BV: It was fun, and actually anyone can sign up to do it, but it helps if your French is solid. I didn't even appear once on the show, which doesn't disappoint me but surprises me as I was right behind Ariane Massenet. Cameras do such tricky things!

Isabella: My fesses STILL hurt. Them was hard benches.

Jay: I think you can sign up right now to participate in the audience of Lettres et Chiffres. Then you can report back!

Yeah, they showed that Rambo violence chart on the show, and of course did the math of how many dead per minute.

I left out some bits, too, like the John McCain commercial they showed with Rocky music in the background, showing Stallone doing push-ups one fist at at time. He quipped "I can't do *that* anymore!" but the translators missed it, so I was the sole laugh in the audience.

Rachael Hutchings said...

What a fun experience, despite the pain endured with les fesses!

Misplaced said...

Wonderful story- I would find it hard to sit still for three hours for someone I liked- You took one for the team to get this to us- thanks

Chris Late said...

I have often dreamed of being in the audience for one of Laurent Ruquier's shows.
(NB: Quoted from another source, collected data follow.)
/-- The register rows of the 64 KiB window that holds an address. -/
def windowRows (a : Nat) : List RegRow :=
  match a / 0x10000 with
  | 0x400B => regRows_LOG
  | 0x400C => regRows_TRG
  | 0x400D => regRows_FLT
  | 0x4012 => regRows_SLK
  | 0x4013 => regRows_STC
  | 0x4014 => regRows_SEG
  | 0x400E => regRows_MRK
  | 0x4011 => regRows_CDC
  | 0x4010 => regRows_NET
  | 0x400F => regRows_MER
  | 0x400A => regRows_DRC
  | 0x4009 => regRows_QUE
  | 0x4008 => regRows_DMA
  | 0x4006 => regRows_ICU
  | 0x4007 => regRows_EVT
  | 0x4000 => regRows_SYS
  | 0x4003 => regRows_CFG
  | 0x4002 => regRows_PWR
  | 0x4005 => regRows_CHN
  | 0x4004 => regRows_SVC
  | 0x4040 => regRows_SPR
  | 0x4001 => regRows_ALM
  | k => if 0x4020 ≤ k ∧ k ≤ 0x4030 then regRows_PL else []

/-- Whether offset `d` from a row's base falls on one of its instances. -/
def onInstance (pair : Bool) : List (Nat × Nat) → Nat → Bool
  | [], d => d == 0 || (pair && d == 4)
  | (stride, count) :: r, d => decide (d / stride < count) && onInstance pair r (d % stride)

/-- The upper half of a 64-bit value is at offset 4 of its instance. -/
def isUpper : List (Nat × Nat) → Nat → Bool
  | [], d => d == 4
  | (stride, _) :: r, d => isUpper r (d % stride)

/-- The instance numbers that an offset spells. -/
def instancesOf : List (Nat × Nat) → Nat → List Nat
  | [], _ => []
  | (stride, _) :: r, d => d / stride :: instancesOf r (d % stride)

/-- A row holds the address. -/
def RegRow.holds (r : RegRow) (a : Nat) : Bool := decide (r.base ≤ a) && onInstance r.pair r.insts (a - r.base)

/-- The register row of an address, if the map has one there. -/
def rowAt (a : Nat) : Option RegRow := (windowRows a).find? (·.holds a)

/-- The half of a row's 64-bit number that belongs to the address. -/
def halfAt (r : RegRow) (a v : Nat) : Nat :=
  if r.pair && isUpper r.insts (a - r.base) then v / 2 ^ 32 else v % 2 ^ 32

/-- The default target of each DRAM requester, ns (R237). -/
def drcTargetReset : List Nat :=
  [2000, 20000, 8000, 10000, 10000, 1000, 1000, 1000, 1000, 1000, 1000000, 50000, 10000, 5000, 100000, 100000]

/-- The reset value of the register at an address: the table's, or for the few registers whose reset
differs from instance to instance the value their chapter states (R106, R184, R237, R279). -/
def resetOf (a : Nat) : Word :=
  match rowAt a with
  | none => 0
  | some r =>
    let i := instancesOf r.insts (a - r.base)
    let n := i.getD 0 0
    let m := i.getD 1 0
    if r.base = R.PLn_CTXm_CFG 0 0 then (if n < 16 then BitVec.ofNat 32 ((4 * n + m) * 4) else 0)
    else if r.base = R.SEG_Ss_STAT 0 then BitVec.ofNat 32 (1 + n * 0x100)
    else if r.base = R.ICU_HLMh_CTRL 0 then (if n = 0 then 1 else 0)
    else if r.base = R.ICU_HLMh_STAT 0 then (if n = 0 then 5 else 4)
    else if r.base = R.DRC_RQr_QOS 0 then BitVec.ofNat 32 (drcTargetReset.getD n 0)
    else BitVec.ofNat 32 (halfAt r a r.reset)

end Sys2Proof.Machine
end

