/-- The lane index a physical lane has within its port: the one its markers name under AUTO_ORDER, its own
otherwise (R81). -/
def Dev.laneIndex (d : Dev) (l : Nat) : Nat :=
  if d.on (F.SLK_CPp_CFG_AUTO_ORDER (l / 4)) then ((d.lane l).mlane.getD (l % 4)) % 4 else l % 4

/-- The stream a physical lane belongs to (R82). -/
def Dev.laneStream (d : Dev) (l : Nat) : Nat :=
  let p := l / 4
  4 * p + d.laneIndex l / modeLanes (d.portMode p)

/-- The physical lanes of a stream. -/
def Dev.lanesOf (d : Dev) (s : Nat) : List Nat :=
  let p := s / 4
  [4 * p, 4 * p + 1, 4 * p + 2, 4 * p + 3].filter (fun l => d.laneStream l == s)

/-- A lane is fit for its stream: in P0 or P1, block-locked, in service with EYE at EYE_MIN or above, and with nothing
against its markers. In P1 the eye figure is not judged (R81, R92). -/
def Dev.laneUp (d : Dev) (l : Nat) : Bool :=
  decide (d.val (F.SLK_Ll_STAT_PSTATE l) < 2) && d.on (F.SLK_Ll_STAT_BLOCK_LOCK l)
    && (d.val (F.SLK_Ll_STAT_PSTATE l) == 1 || decide (d.val (F.SLK_Ll_CTRL_EYE_MIN l) ≤ d.val (F.SLK_Ll_STAT_EYE l)))
    && (d.lane l).service && ! (d.lane l).misorder && ! (d.lane l).badId

/-- A stream of the mode is up (R92). -/
def Dev.streamUp (d : Dev) (s : Nat) : Bool :=
  let ls := d.lanesOf s
  (d.lstr s).deskewed && ls.length == modeLanes (d.portMode (s / 4)) && ls.all d.laneUp
    && ([0, 1, 2, 3].all (fun i => ! (d.lane (4 * (s / 4) + i)).badId))

/-- STREAM_UP and LINK_OK of a port, with LINK_UP and LINK_DOWN on a change (R92). -/
def Dev.linkRefresh (d : Dev) (p : Nat) : Dev :=
  let n := modeStreams (d.portMode p)
  let ups := (List.range n).map (fun v => d.streamUp (4 * p + v))
  let bits := ((List.range n).zip ups).foldl (fun a x => if x.2 then withBit a x.1 else a) 0
  let d := d.put (F.SLK_CPp_STAT_STREAM_UP p) bits
  let was := d.on (F.SLK_CPp_STAT_LINK_OK p)
  let now := ups.all id
  let d := d.mark (F.SLK_CPp_STAT_LINK_OK p) now
  if now && ! was then d.raise (F.SLK_CPp_FLAG_LINK_UP p)
  else if was && ! now then (d.raise (F.SLK_CPp_FLAG_LINK_DOWN p)).inc (F.SLK_CPp_LINK_DOWN_CNT p)
  else d

/-! ### Ending a line (R83, R87, R88) -/

/-- The pixel depth of a data type (R84). -/
def dtDepth (dt : Nat) : Option Nat :=
  match dt with
  | 0x10 => some 8
  | 0x11 => some 10
  | 0x12 => some 12
  | 0x13 => some 14
  | 0x14 => some 16
  | _ => none

/-- The payload words of a line: ceil(LEN × b / 64), up to a multiple of the lane count (R83). -/
def payloadWords (len b lanes : Nat) : Nat := divCeil (divCeil (len * b) 64) lanes * lanes

/-- `n` pixels of `b` bits from a little-endian bit string, at most so many words at a time: `v` holds the `k`
bits not used yet (R83). -/
def unpack (b : Nat) : Nat → Nat → Nat → List (BitVec 64) → List Nat
  | 0, _, _, _ => []
  | n + 1, v, k, ws =>
    if b ≤ k then v % 2 ^ b :: unpack b n (v / 2 ^ b) (k - b) ws
    else
      match ws with
      | [] => []
      | w :: t =>
        let v' := v + w.toNat * 2 ^ k
        v' % 2 ^ b :: unpack b n (v' / 2 ^ b) (k + 64 - b) t

/-- The open line of stream `s` ends (R87, R88): its pixels are padded or truncated to L, and the contexts that
admitted it get it complete. `frame` counts FRAME_ERR; `tag` carries what the EOL block said. DEDUCED, log entry 56. -/
def Dev.endLine (d : Dev) (s : Nat) (o : OpenLine) (tag : LineTag) (frame : Bool) : Dev :=
  let b := tag.depth
  let L := d.lineLen s
  let whole := 64 * min o.got o.w / b
  let n := min o.hlen whole
  let frame := frame || decide (whole < o.hlen) || decide (o.w < o.got)
  let got := unpack b (min n L) 0 0 (o.words.reverse.take o.w)
  let fill := d.val (F.SLK_Ss_FILL_ACT_FILL s) % 2 ^ b
  let px := got ++ List.replicate (L - n) fill
  let d := if frame then (d.raise (F.SLK_Ss_FLAG_FRAME_ERR s)).inc (F.SLK_Ss_FRAME_ERR_CNT s) else d
  let d := if n < L then (d.raise (F.SLK_Ss_FLAG_SHORT s)).inc (F.SLK_Ss_SHORT_CNT s) else d
  let d := if L < n then (d.raise (F.SLK_Ss_FLAG_LONG s)).inc (F.SLK_Ss_LONG_CNT s) else d
  let tag := { tag with nRx := n, len := L, short := decide (n < L), long := decide (L < n), frame := frame,
                        poison := tag.poison || frame }
  let d := d.inc (F.SLK_Ss_LINE_CNT s)
  let d := d.put (F.SLK_Ss_LAST_LCNT s) tag.lcnt
  let d := d.setLstr s { d.lstr s with opened := none }
  o.dests.foldl (fun d c => d.finishLine (c / 4) (c % 4) (some (tag, px))) d

/-- A stopped lane: in P2, with its locks, service and deskew gone (R9, R76, R94). -/
def Dev.laneOff (d : Dev) (l : Nat) : Dev :=
  let d := d.put (F.SLK_Ll_STAT_PSTATE l) 2
  let d := (d.mark (F.SLK_Ll_STAT_CDR_LOCK l) false).mark (F.SLK_Ll_STAT_BLOCK_LOCK l) false
  let s := d.laneStream l
  let d := d.setLstr s { d.lstr s with deskewed := false, skim := none }
  (d.setLane l { d.lane l with service := false, mcount := none, failed := false, shTimes := [] }).linkRefresh (l / 4)

/-- A lane that drains stops once its stream has no line open (R9). DEDUCED, log entry 49. -/
def Dev.laneSettle (d : Dev) (l : Nat) : Dev :=
  if (d.lstr (d.laneStream l)).opened.isSome ∨ ¬ d.drains (F.SLK_Ll_CTRL_EN l) (F.SLK_Ll_STAT_IDLE l) then d
  else ((d.laneOff l).drained (F.SLK_Ll_CTRL_EN l) (F.SLK_Ll_STAT_IDLE l)).1

/-- The lanes of a port that drain. -/
def Dev.lanesSettle (d : Dev) (p : Nat) : Dev :=
  [4 * p, 4 * p + 1, 4 * p + 2, 4 * p + 3].foldl (fun (d : Dev) l => d.laneSettle l) d

/-- A port whose EN was cleared sets IDLE once none of its streams has a line open (R88). -/
def Dev.portSettle (d : Dev) (p : Nat) : Dev :=
  let d := d.lanesSettle p
  let busy := [0, 1, 2, 3].any (fun v => (d.lstr (4 * p + v)).opened.isSome)
  if busy ∨ ¬ d.drains (F.SLK_CPp_CFG_EN p) (F.SLK_CPp_STAT_IDLE p) then d
  else
    let r := d.drained (F.SLK_CPp_CFG_EN p) (F.SLK_CPp_STAT_IDLE p)
    if r.2 then
      [0, 1, 2, 3].foldl (fun d v => d.setLstr (4 * p + v) { d.lstr (4 * p + v) with prevLcnt := none, camDrop := none }) r.1
    else r.1

/-- An open line ended without a good EOL block: poisoned, and counted as FRAME_ERR (R88). -/
def Dev.cutLine (d : Dev) (s : Nat) : Dev :=
  match (d.lstr s).opened with
  | none => d
  | some o => (d.endLine s o { o.tag with poison := true } true).portSettle (s / 4)

/-! ### Lanes (R73 to R78) -/

/-- The best of some codes: the highest eye figure, on a tie the lower code (R74). -/
def bestPeak (eyes : List (Nat × Nat)) (codes : List Nat) : Nat × Nat :=
  codes.foldl (fun best c =>
    let e := ((eyes.find? (fun x => x.1 == c)).map (·.2)).getD 0
    if best.2 < e ∨ (best.2 = e ∧ c < best.1) then (c, e) else best) (32, 0)

/-- The adaptation of R74: codes 0, 8, 16, 24, 31, then ±4, ±2 and ±1 about the best found. -/
def adapt (eyes : List (Nat × Nat)) : Nat × Nat :=
  let near := fun (b : Nat × Nat) (k : Nat) =>
    let cs := ([b.1 + k] ++ (if k ≤ b.1 then [b.1 - k] else [])).filter (· ≤ 31)
    let r := bestPeak eyes cs
    if b.2 < r.2 ∨ (b.2 = r.2 ∧ r.1 < b.1) then r else b
  near (near (near (bestPeak eyes [0, 8, 16, 24, 31]) 4) 2) 1
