/-- MIG_DRAINED (R174 step 5). -/
def execMigDrained (st : State) : Host.Outcome State Fault Refusal :=
  onDev (fun d =>
    match d.seg.mig with
    | some g => if g.stream ∨ ! g.copied ∨ g.drained then d
      else ((d.takeOver g).mark F.SEG_STAT_MIG_DRAINED true).sliceMoveEnd
    | none => d) st

/-- MIG_TIMEOUT (R175): an old placement that has not drained in time is aborted. -/
def Dev.migAbort (d : Dev) (g : Mig) : Dev :=
  let s := g.src
  let d := d.reach (g.goAt + 1000000 * max 1 (d.val F.SEG_MIG_TIMEOUT % 65536))
  let x := d.slice s
  let d := x.cur.fifo.foldl (fun (d : Dev) r => d.fgReport { k := r.k, slice := s, all := true, weak := [] }) d
  let d := d.loseComps s
  let last := ((x.cur.fifo.map (·.k)) ++ x.cur.doneK.toList).foldl max (g.p - 1)
  let t := x.tgt.getD {}
  let t := { t with doneK := t.doneK.or (some last), truncK := some g.p,
                    comps := t.comps.map (fun c => if c.edges.contains .handOver then { c with trunc := true } else c) }
  let d := d.setSlice s { x with cur := { x.cur with fifo := [], comps := [], prev := [] }, tgt := some t }
  let d := d.loseOld
  let keep := d.seg.pieces.map (fun p => if p.edges.contains .handOver then { p with trunc := true } else p)
  let d := { d with seg := { d.seg with pieces := keep } }
  let d := d.takeOver { g with copied := true }
  let d := { d with seg := { d.seg with mig := none, joins := d.seg.joins.filter (fun j => j.kind != 2) } }
  d.mark F.SEG_STAT_MIG_ACTIVE false

/-- MIG_TIMEOUT (R175). -/
def execMigTimeout (st : State) : Host.Outcome State Fault Refusal :=
  onDev (fun d =>
    match d.seg.mig with
    | some g => if g.stream ∨ g.drained then d else d.migAbort g
    | none => d) st

/-! ### Reorder stage and emitter (R176, R177) -/

/-- REORDER_RELEASE (R176). -/
def execReorderRelease (st : State) : Host.Outcome State Fault Refusal :=
  onDev (fun d =>
    match d.seg.stage with
    | [] => d
    | r :: _ => if d.released r.emit ∨ 1024 ≤ d.seg.stage.length then d.releaseHead else d) st

/-- The emitter's writer at the queues. -/
def segSrc : Nat := 0x2000

/-- A fresh enable of segmentation: backgrounds begin anew (R160, R184). -/
def Dev.segFresh (d : Dev) : Dev :=
  let d := { d with seg := { d.seg with lo := {}, hi := {}, swapRow := none } }
  d.slices.foldl (fun (d : Dev) s =>
    (d.setSlice s { cur := {}, tgt := none, seq := (d.slice s).seq }).mark (F.SEG_Ss_STAT_IDLE s) false) d

/-- EN = 1 written (R9, R184). -/
def Dev.segEnable (d : Dev) : Dev :=
  let r := d.startIntake F.SEG_CTRL_EN F.SEG_STAT_IDLE
  if r.2 then r.1.segFresh else r.1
This was a terrific substitute.

Chiffres et Lettres, BTW, was still on TV5.

Chris Late

My Inner French Girl said...

Dear Polly,

What a great anecdote! I've never been part of a live show audience -- I'd kill to be on Stephen Colbert's show -- but you described the whole experience beautifully.

I've always liked Stallone and felt that his macho action flick image belied a certain creative spark and intelligence. I mean, the guy won an Oscar for best original screenplay. Good to hear about him outside of the context of American talk shows, where hosts always like to play on his Rambo image.

Of course, if it came down to choosing between him and Guillaume Canet...well, no contest. Au revoir, Stelun!

Salut,
Marjorie

Jay Livingston said...

I'd kill to be on Stephen Colbert's show.

MIFG,

I went to a taping of Colbert last summer. A friend had tickets to The Daily Show, but we were last in line and got shut out. So we wandered up a few blocks to Colbert and got the last two places.

It's not worth killing for. It's not even worth doing serious bodily injury for. Maybe a small bruise. A lot of waiting, a warm-up comic who tries to hard and isn't all that funny, and a view of what's happening that's far inferior to what you see on TV. Plus, if you're over 40, a chance to feel (in comparison those around you) very, very old.

My Inner French Girl said...

Dear Jay,

Thanks for your story about being on Colbert's show! Awww, well, I'd still go for tickets if and when I ever make it to NYC. He's my hero!

I also heard that the comic who warms up the crowd isn't all that great, and I imagine that the audience is just impatient to see The Great Colbert in action anyway. Still, I'm a few years away from 40 but am a female Asian, which kinda shuts me out of Stephen's prime demographic group anyway. Oh well.

Sorry you couldn't get into The Daily Show! That would be my next choice.

Salut,
Marjorie

The Late Bloomer said...

I agree -- this was an excellent re-telling of your experience, Polly! I got a kick out of reading it... I've never been a Stallone fan either, but ironically my boyfriend thinks he's the cat's pyjamas -- ha! He thinks he's the perfect incarnation of "all that is American", which is kind of what I guess they try to convey with Stallone on les Guignols! In not the most flattering way, of course, but he does seem to take those kinds of things in stride. And I agree that he does also seem pretty personable in interviews -- something about him is, um, likeable -- I guess?!?!

But as to his political views -- well, I won't even go there!

wynn dan said...

moi, i would of been extremely excited to see louise, the weather girl.

Polly-Vous Francais said...

Wynn,

I actually edited out a whole section about Louise Bourgoin and Thomas Ngijol (this story was long enough already!).

Louise was funny and gorgeous as always, and the entire time she gave her weather report Thomas Ngijol was under the newsdesk tugging on her hem (it was all planned and he popped up for the cameras in the very beginning). We saw it from behind he chair, so it was pretty entertaining.

We didn't get to see Yann Barthes, though; maybe he isn't ever pre-recorded.